Debezium Performance Tuning: Throughput, Latency, and Backpressure

A default Debezium installation handles most OLTP workloads without tuning. But when you're streaming from a high-write table — millions of rows per hour, burst write patterns, or large initial snapshots — the default configuration will bottleneck. This guide covers the tuning knobs that matter, where the bottlenecks actually occur, and how RisingWave handles the same problems without most of this complexity.

Understanding Debezium's Data Path

Before tuning, understand what happens to a change event between the database and Kafka:

1. The database writes a row change to the WAL (PostgreSQL) or binlog (MySQL).
2. Debezium's poller reads from the WAL stream in batches.
3. Events are transformed, schema-enriched, and serialized.
4. The Kafka producer buffers events in memory.
5. The producer flushes to Kafka brokers (respecting acks setting).
6. Kafka Connect commits the Debezium offset.
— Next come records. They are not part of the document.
/-- Owned rows of a composed layer, with the first owned column of each piece. -/
def SplCfg.pieces (c : SplCfg) (layer : Nat) : List (Nat × Nat) :=
  ((c.mems.filter (·.layer == layer)).map fun m => (List.range (m.oy1 + 1 - m.oy0)).map fun r => (m.oy0 + r, m.ox0)).flatten

def OpenUnit.layerFull (u : OpenUnit) (l : Nat) : Bool :=
  (u.cfg.pieces l).all fun e => u.parts.any fun p => p.1 == e.1 && p.2.1 == l && p.2.2.1 == e.2

def OpenUnit.full (u : OpenUnit) : Bool :=
  if u.cfg.compose then (List.range u.cfg.layers).all u.layerFull else u.cfg.ranges.all (covered u.parts)

/-- The source's offer of a unit. -/
def splOffer (g : Nat) (u : OpenUnit) (flags : Nat) : Offer :=
  let dt := match u.cfg.mems.head? with | some m => m.dt | none => 0
  { kind := 7, id := 0x100 + g, die := g / 8, chNo := 0x100 + g, vc := 0, dt := dt, lineNo := if u.cfg.compose then 0 else u.tag.line, no := if u.cfg.compose then u.tag.frame else u.tag.line,
    tag := u.tag, flags := flags }

/-- A value of the absent pattern (R224). -/
def State.absent (s : State) (g pat u r : Nat) : Nat :=
  if pat = 1 && (u / 16 + r / 16) % 2 == 1 then s.g (grpB g) R.SPL_GRP_ABSB_ABS_B else s.g (grpB g) R.SPL_GRP_ABSA_ABS_A

/-- A row of planes with pieces laid over it. -/
def layOver (base : List (List Nat)) (ps : List (Nat × List (List Nat))) : List (List Nat) :=
  ps.foldl (fun b p => (b.zip p.2).map fun e => (e.1.take p.1 ++ e.2 ++ e.1.drop (p.1 + e.2.length)).take e.1.length) base

/-- A composed row of a layer. -/
def State.composedRow (s : State) (g : Nat) (u : OpenUnit) (layer row : Nat) : List (List Nat) :=
  layOver (List.replicate u.cfg.planes ((List.range u.cfg.width).map fun c => s.absent g u.cfg.pat c row))
    ((u.parts.filter fun p => p.1 == row && p.2.1 == layer).map (·.2.2))

/-- Close the first open unit of a group. -/
def State.closeSpl (s : State) (g : Nat) (u : OpenUnit) : State :=
  let d := g / 8
  let short := !u.full
  let fl := splKeep u.flags
  let fl := if u.tag.coarse then setb fl flCOARSE else fl
  let s := s.modGrp g fun x => { x with opened := x.opened.drop 1, last := some (u.tag.frame, u.tag.line) }
  let s := { s with live := tset (tset s.live (grpB g + R.SPL_GRP_FRAME_FRAME.off) u.tag.frame) (grpB g + R.SPL_GRP_LINE_LINE.off) u.tag.line }
  let close (fl : Nat) (pay : Nat → List Byte) (s : State) : State :=
    each (s.sharesOn 7 (0x100 + g)) (fun sh s =>
      match s.openOf sh u.tag, (s.shareMembers sh).head? with
      | some r, some c => s.closeRec r.id fl (pay c)
      | _, _ => s) s
  if u.cfg.compose then
    let fl := if short then setb fl flABSENT else fl
    let s := s.bump (splCnt d 1)
    let s := if short then ((s.bump (splCnt d 3)).splEvt d g R.SPL_EVT_LAYER_ABSENT).raise d 0x1701 (g % 8) else s
    close fl (fun c =>
      let dt := (splOffer g u 0).dt
      (((List.range u.cfg.layers).filter fun l => tbit (s.cg c R.CSM_CTX_SRC_LAYERS) l).map fun l =>
        ((List.range (s.cg c R.CSM_CTX_V_V1 + 1 - s.cg c R.CSM_CTX_V_V0)).map fun r =>
          s.rowOut c dt (s.composedRow g u l (s.cg c R.CSM_CTX_V_V0 + r)) []).flatten).flatten)
      (s.p (grpB g) R.SPL_GRP_OPEN_OPEN (min 3 (s.grp g).opened.length))
  else
    let half := u.half || short
    let fl := if half then setb fl flHALF else fl
    let line := layOver (s.fillRange g u.cfg.planes (0, (u.cfg.width : Int) - 1)) (u.parts.map (·.2.2))
    let s := s.bump (splCnt d 0)
    let s := if half then (s.bump (splCnt d 2)).splEvt d g R.SPL_EVT_HALF_FILLED else s
    close fl (fun c => s.rowOut c (splOffer g u 0).dt line []) s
Each step can become the bottleneck depending on workload characteristics. The WAL read rate, serialization CPU, and Kafka producer throughput are the three most common limiting factors.

Key Debezium Throughput Parameters

Polling and Batching

{
  "max.batch.size": "8192",
  "max.queue.size": "16384",
  "poll.interval.ms": "500"
}

max.batch.size controls how many change events Debezium accumulates before passing them to the Kafka producer. The default is 2048. For high-throughput tables, increase this to 8192 or 16384 — larger batches amortize per-batch overhead.

max.queue.size is the in-memory queue between the WAL reader and the Kafka producer. It must be at least 2x max.batch.size. If the producer cannot keep up with the WAL reader, this queue fills and the WAL reader applies backpressure by pausing reads.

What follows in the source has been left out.